学業を修めて就職する。学業を修めたからといって、すべてを習得したということはないのだろう。この世の「知」を知るということはどれだけ時間があっても足りないのかもしれない。
就職し社会に出れば、「なぜ」と思うことがたくさん出てくる。仕事をすれば「知」の不足を感じることもある。そんなことから「学び」の機会が生まれるのだろう。知を探究し始め、興味を持つと、終わりがないのかもしれない。
「仕えて優なれば、則ち学ぶ。学びて優なれば則ち仕う」
その「知」を活かせば、そこから価値が生まれる。知を活かすことが仕事ということなのだろう。
人手不足、人材不足が指摘される。学業と社会のミスマッチなのだろうか。
不足を充当する「知」を得れば、仕事を得、社会に貢献ができる。仕事を得て、余裕が生まれれば、さらに知を探求し、それを学ぶ。
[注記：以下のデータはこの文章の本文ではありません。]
-- ==== Sys2Proof/Laws/State.lean ====
section
/-! SUPPORT. One lemma per field per update of a record of the state, and what each record reads as after each update of
its own table. -/

namespace Sys2Proof.Machine

variable (s : State)

/-! `setUnit` writes `fieldUnits` alone. -/

@[simp] theorem State.setUnit_entries (f : FieldNo) (u : FieldUnit) : (s.setUnit f u).entries = s.entries := rfl
@[simp] theorem State.setUnit_serialCounter (f : FieldNo) (u : FieldUnit) : (s.setUnit f u).serialCounter = s.serialCounter := rfl
@[simp] theorem State.setUnit_lanes (f : FieldNo) (u : FieldUnit) : (s.setUnit f u).lanes = s.lanes := rfl
@[simp] theorem State.setUnit_tallies (f : FieldNo) (u : FieldUnit) : (s.setUnit f u).tallies = s.tallies := rfl
@[simp] theorem State.setUnit_programs (f : FieldNo) (u : FieldUnit) : (s.setUnit f u).programs = s.programs := rfl
@[simp] theorem State.setUnit_timebases (f : FieldNo) (u : FieldUnit) : (s.setUnit f u).timebases = s.timebases := rfl
@[simp] theorem State.setUnit_sets (f : FieldNo) (u : FieldUnit) : (s.setUnit f u).sets = s.sets := rfl
@[simp] theorem State.setUnit_bays (f : FieldNo) (u : FieldUnit) : (s.setUnit f u).bays = s.bays := rfl
@[simp] theorem State.setUnit_readyLevel (f : FieldNo) (u : FieldUnit) : (s.setUnit f u).readyLevel = s.readyLevel := rfl
@[simp] theorem State.setUnit_issueTime (f : FieldNo) (u : FieldUnit) : (s.setUnit f u).issueTime = s.issueTime := rfl
@[simp] theorem State.setUnit_orders (f : FieldNo) (u : FieldUnit) : (s.setUnit f u).orders = s.orders := rfl
@[simp] theorem State.setUnit_parked (f : FieldNo) (u : FieldUnit) : (s.setUnit f u).parked = s.parked := rfl
@[simp] theorem State.setUnit_placement (f : FieldNo) (u : FieldUnit) : (s.setUnit f u).placement = s.placement := rfl
@[simp] theorem State.setUnit_stations (f : FieldNo) (u : FieldUnit) : (s.setUnit f u).stations = s.stations := rfl
@[simp] theorem State.setUnit_prepLimit (f : FieldNo) (u : FieldUnit) : (s.setUnit f u).prepLimit = s.prepLimit := rfl
@[simp] theorem State.setUnit_hold (f : FieldNo) (u : FieldUnit) : (s.setUnit f u).hold = s.hold := rfl
@[simp] theorem State.setUnit_trips (f : FieldNo) (u : FieldUnit) : (s.setUnit f u).trips = s.trips := rfl
@[simp] theorem State.setUnit_readyList (f : FieldNo) (u : FieldUnit) : (s.setUnit f u).readyList = s.readyList := rfl
@[simp] theorem State.setUnit_window (f : FieldNo) (u : FieldUnit) : (s.setUnit f u).window = s.window := rfl
@[simp] theorem State.setUnit_attention (f : FieldNo) (u : FieldUnit) : (s.setUnit f u).attention = s.attention := rfl
@[simp] theorem State.setUnit_port (f : FieldNo) (u : FieldUnit) : (s.setUnit f u).port = s.port := rfl
@[simp] theorem State.setUnit_phase (f : FieldNo) (u : FieldUnit) : (s.setUnit f u).phase = s.phase := rfl
@[simp] theorem State.setUnit_freeCount (f : FieldNo) (u : FieldUnit) : (s.setUnit f u).freeCount = s.freeCount := rfl
@[simp] theorem State.setUnit_pending (f : FieldNo) (u : FieldUnit) : (s.setUnit f u).pending = s.pending := rfl

/-! `setEntry` writes `entries` alone. -/

@[simp] theorem State.setEntry_fieldUnits (h : CarHandle) (e : Entry) : (s.setEntry h e).fieldUnits = s.fieldUnits := rfl
@[simp] theorem State.setEntry_serialCounter (h : CarHandle) (e : Entry) : (s.setEntry h e).serialCounter = s.serialCounter := rfl
@[simp] theorem State.setEntry_lanes (h : CarHandle) (e : Entry) : (s.setEntry h e).lanes = s.lanes := rfl
@[simp] theorem State.setEntry_tallies (h : CarHandle) (e : Entry) : (s.setEntry h e).tallies = s.tallies := rfl
@[simp] theorem State.setEntry_programs (h : CarHandle) (e : Entry) : (s.setEntry h e).programs = s.programs := rfl
@[simp] theorem State.setEntry_timebases (h : CarHandle) (e : Entry) : (s.setEntry h e).timebases = s.timebases := rfl
@[simp] theorem State.setEntry_sets (h : CarHandle) (e : Entry) : (s.setEntry h e).sets = s.sets := rfl
@[simp] theorem State.setEntry_bays (h : CarHandle) (e : Entry) : (s.setEntry h e).bays = s.bays := rfl
@[simp] theorem State.setEntry_readyLevel (h : CarHandle) (e : Entry) : (s.setEntry h e).readyLevel = s.readyLevel := rfl
@[simp] theorem State.setEntry_issueTime (h : CarHandle) (e : Entry) : (s.setEntry h e).issueTime = s.issueTime := rfl
@[simp] theorem State.setEntry_orders (h : CarHandle) (e : Entry) : (s.setEntry h e).orders = s.orders := rfl
@[simp] theorem State.setEntry_parked (h : CarHandle) (e : Entry) : (s.setEntry h e).parked = s.parked := rfl
@[simp] theorem State.setEntry_placement (h : CarHandle) (e : Entry) : (s.setEntry h e).placement = s.placement := rfl
@[simp] theorem State.setEntry_stations (h : CarHandle) (e : Entry) : (s.setEntry h e).stations = s.stations := rfl
@[simp] theorem State.setEntry_prepLimit (h : CarHandle) (e : Entry) : (s.setEntry h e).prepLimit = s.prepLimit := rfl
@[simp] theorem State.setEntry_hold (h : CarHandle) (e : Entry) : (s.setEntry h e).hold = s.hold := rfl
@[simp] theorem State.setEntry_trips (h : CarHandle) (e : Entry) : (s.setEntry h e).trips = s.trips := rfl
@[simp] theorem State.setEntry_readyList (h : CarHandle) (e : Entry) : (s.setEntry h e).readyList = s.readyList := rfl
@[simp] theorem State.setEntry_window (h : CarHandle) (e : Entry) : (s.setEntry h e).window = s.window := rfl
@[simp] theorem State.setEntry_attention (h : CarHandle) (e : Entry) : (s.setEntry h e).attention = s.attention := rfl
@[simp] theorem State.setEntry_port (h : CarHandle) (e : Entry) : (s.setEntry h e).port = s.port := rfl
@[simp] theorem State.setEntry_phase (h : CarHandle) (e : Entry) : (s.setEntry h e).phase = s.phase := rfl
@[simp] theorem State.setEntry_freeCount (h : CarHandle) (e : Entry) : (s.setEntry h e).freeCount = s.freeCount := rfl
@[simp] theorem State.setEntry_pending (h : CarHandle) (e : Entry) : (s.setEntry h e).pending = s.pending := rfl

/-! `setCar` writes `entries` alone. -/

@[simp] theorem State.setCar_fieldUnits (h : CarHandle) (c : Option Car) : (s.setCar h c).fieldUnits = s.fieldUnits := rfl
@[simp] theorem State.setCar_serialCounter (h : CarHandle) (c : Option Car) : (s.setCar h c).serialCounter = s.serialCounter := rfl
@[simp] theorem State.setCar_lanes (h : CarHandle) (c : Option Car) : (s.setCar h c).lanes = s.lanes := rfl
@[simp] theorem State.setCar_tallies (h : CarHandle) (c : Option Car) : (s.setCar h c).tallies = s.tallies := rfl
@[simp] theorem State.setCar_programs (h : CarHandle) (c : Option Car) : (s.setCar h c).programs = s.programs := rfl
@[simp] theorem State.setCar_timebases (h : CarHandle) (c : Option Car) : (s.setCar h c).timebases = s.timebases := rfl
@[simp] theorem State.setCar_sets (h : CarHandle) (c : Option Car) : (s.setCar h c).sets = s.sets := rfl
@[simp] theorem State.setCar_bays (h : CarHandle) (c : Option Car) : (s.setCar h c).bays = s.bays := rfl
@[simp] theorem State.setCar_readyLevel (h : CarHandle) (c : Option Car) : (s.setCar h c).readyLevel = s.readyLevel := rfl
@[simp] theorem State.setCar_issueTime (h : CarHandle) (c : Option Car) : (s.setCar h c).issueTime = s.issueTime := rfl
@[simp] theorem State.setCar_orders (h : CarHandle) (c : Option Car) : (s.setCar h c).orders = s.orders := rfl
@[simp] theorem State.setCar_parked (h : CarHandle) (c : Option Car) : (s.setCar h c).parked = s.parked := rfl
@[simp] theorem State.setCar_placement (h : CarHandle) (c : Option Car) : (s.setCar h c).placement = s.placement := rfl
@[simp] theorem State.setCar_stations (h : CarHandle) (c : Option Car) : (s.setCar h c).stations = s.stations := rfl
@[simp] theorem State.setCar_prepLimit (h : CarHandle) (c : Option Car) : (s.setCar h c).prepLimit = s.prepLimit := rfl
@[simp] theorem State.setCar_hold (h : CarHandle) (c : Option Car) : (s.setCar h c).hold = s.hold := rfl
@[simp] theorem State.setCar_trips (h : CarHandle) (c : Option Car) : (s.setCar h c).trips = s.trips := rfl
@[simp] theorem State.setCar_readyList (h : CarHandle) (c : Option Car) : (s.setCar h c).readyList = s.readyList := rfl
@[simp] theorem State.setCar_window (h : CarHandle) (c : Option Car) : (s.setCar h c).window = s.window := rfl
@[simp] theorem State.setCar_attention (h : CarHandle) (c : Option Car) : (s.setCar h c).attention = s.attention := rfl
@[simp] theorem State.setCar_port (h : CarHandle) (c : Option Car) : (s.setCar h c).port = s.port := rfl
@[simp] theorem State.setCar_phase (h : CarHandle) (c : Option Car) : (s.setCar h c).phase = s.phase := rfl
@[simp] theorem State.setCar_freeCount (h : CarHandle) (c : Option Car) : (s.setCar h c).freeCount = s.freeCount := rfl
@[simp] theorem State.setCar_pending (h : CarHandle) (c : Option Car) : (s.setCar h c).pending = s.pending := rfl

/-! `modCar` writes `entries` alone. -/

@[simp] theorem State.modCar_fieldUnits (h : CarHandle) (g : Car → Car) : (s.modCar h g).fieldUnits = s.fieldUnits := rfl
@[simp] theorem State.modCar_serialCounter (h : CarHandle) (g : Car → Car) : (s.modCar h g).serialCounter = s.serialCounter := rfl
@[simp] theorem State.modCar_lanes (h : CarHandle) (g : Car → Car) : (s.modCar h g).lanes = s.lanes := rfl
@[simp] theorem State.modCar_tallies (h : CarHandle) (g : Car → Car) : (s.modCar h g).tallies = s.tallies := rfl
@[simp] theorem State.modCar_programs (h : CarHandle) (g : Car → Car) : (s.modCar h g).programs = s.programs := rfl
@[simp] theorem State.modCar_timebases (h : CarHandle) (g : Car → Car) : (s.modCar h g).timebases = s.timebases := rfl
@[simp] theorem State.modCar_sets (h : CarHandle) (g : Car → Car) : (s.modCar h g).sets = s.sets := rfl
@[simp] theorem State.modCar_bays (h : CarHandle) (g : Car → Car) : (s.modCar h g).bays = s.bays := rfl
@[simp] theorem State.modCar_readyLevel (h : CarHandle) (g : Car → Car) : (s.modCar h g).readyLevel = s.readyLevel := rfl
@[simp] theorem State.modCar_issueTime (h : CarHandle) (g : Car → Car) : (s.modCar h g).issueTime = s.issueTime := rfl
@[simp] theorem State.modCar_orders (h : CarHandle) (g : Car → Car) : (s.modCar h g).orders = s.orders := rfl
@[simp] theorem State.modCar_parked (h : CarHandle) (g : Car → Car) : (s.modCar h g).parked = s.parked := rfl
@[simp] theorem State.modCar_placement (h : CarHandle) (g : Car → Car) : (s.modCar h g).placement = s.placement := rfl
@[simp] theorem State.modCar_stations (h : CarHandle) (g : Car → Car) : (s.modCar h g).stations = s.stations := rfl
@[simp] theorem State.modCar_prepLimit (h : CarHandle) (g : Car → Car) : (s.modCar h g).prepLimit = s.prepLimit := rfl
@[simp] theorem State.modCar_hold (h : CarHandle) (g : Car → Car) : (s.modCar h g).hold = s.hold := rfl
@[simp] theorem State.modCar_trips (h : CarHandle) (g : Car → Car) : (s.modCar h g).trips = s.trips := rfl
@[simp] theorem State.modCar_readyList (h : CarHandle) (g : Car → Car) : (s.modCar h g).readyList = s.readyList := rfl
@[simp] theorem State.modCar_window (h : CarHandle) (g : Car → Car) : (s.modCar h g).window = s.window := rfl
@[simp] theorem State.modCar_attention (h : CarHandle) (g : Car → Car) : (s.modCar h g).attention = s.attention := rfl
@[simp] theorem State.modCar_port (h : CarHandle) (g : Car → Car) : (s.modCar h g).port = s.port := rfl
@[simp] theorem State.modCar_phase (h : CarHandle) (g : Car → Car) : (s.modCar h g).phase = s.phase := rfl
@[simp] theorem State.modCar_freeCount (h : CarHandle) (g : Car → Car) : (s.modCar h g).freeCount = s.freeCount := rfl
@[simp] theorem State.modCar_pending (h : CarHandle) (g : Car → Car) : (s.modCar h g).pending = s.pending := rfl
そうして「知」は蓄積されていき、それを活かそうとすれば、キャリアアップも可能ということなのだろう。
しかし、現実の世界ではなかなかそうはいかない。なかなか余裕を持てないのが現実の社会なのかもしれない。
「之を知る者は、之を好む者に如(し)からず。之を好む者は、之を楽しむ者に如からず」
「知」は客体の認識、「好」は客体への傾斜つまり関心、そして、「楽」は客体の中に入ってあるいはそれと一体化して安住することであろうと桑原は解説する。
最初の二段階を経て、はじめて第三段階の安らぎの理想境に達することができる。
しかし、安らぎを得ると、不思議にまた、次への関心が生まれたりするのだろう。人の欲求には終わりがないのかもしれないし、「安らぎ」を認識することが最も大切なことでもあるのだろう。
「子夏」、姓は卜(ぼく)、名は商。孔子より44歳若く、孔子学団の年少グループ中の有力者。文学にすぐれた、つまり最高の文献学者だったという。孔子晩年の弟子。孔門十哲の一人。後に魏の文侯に招かれ、その師となる。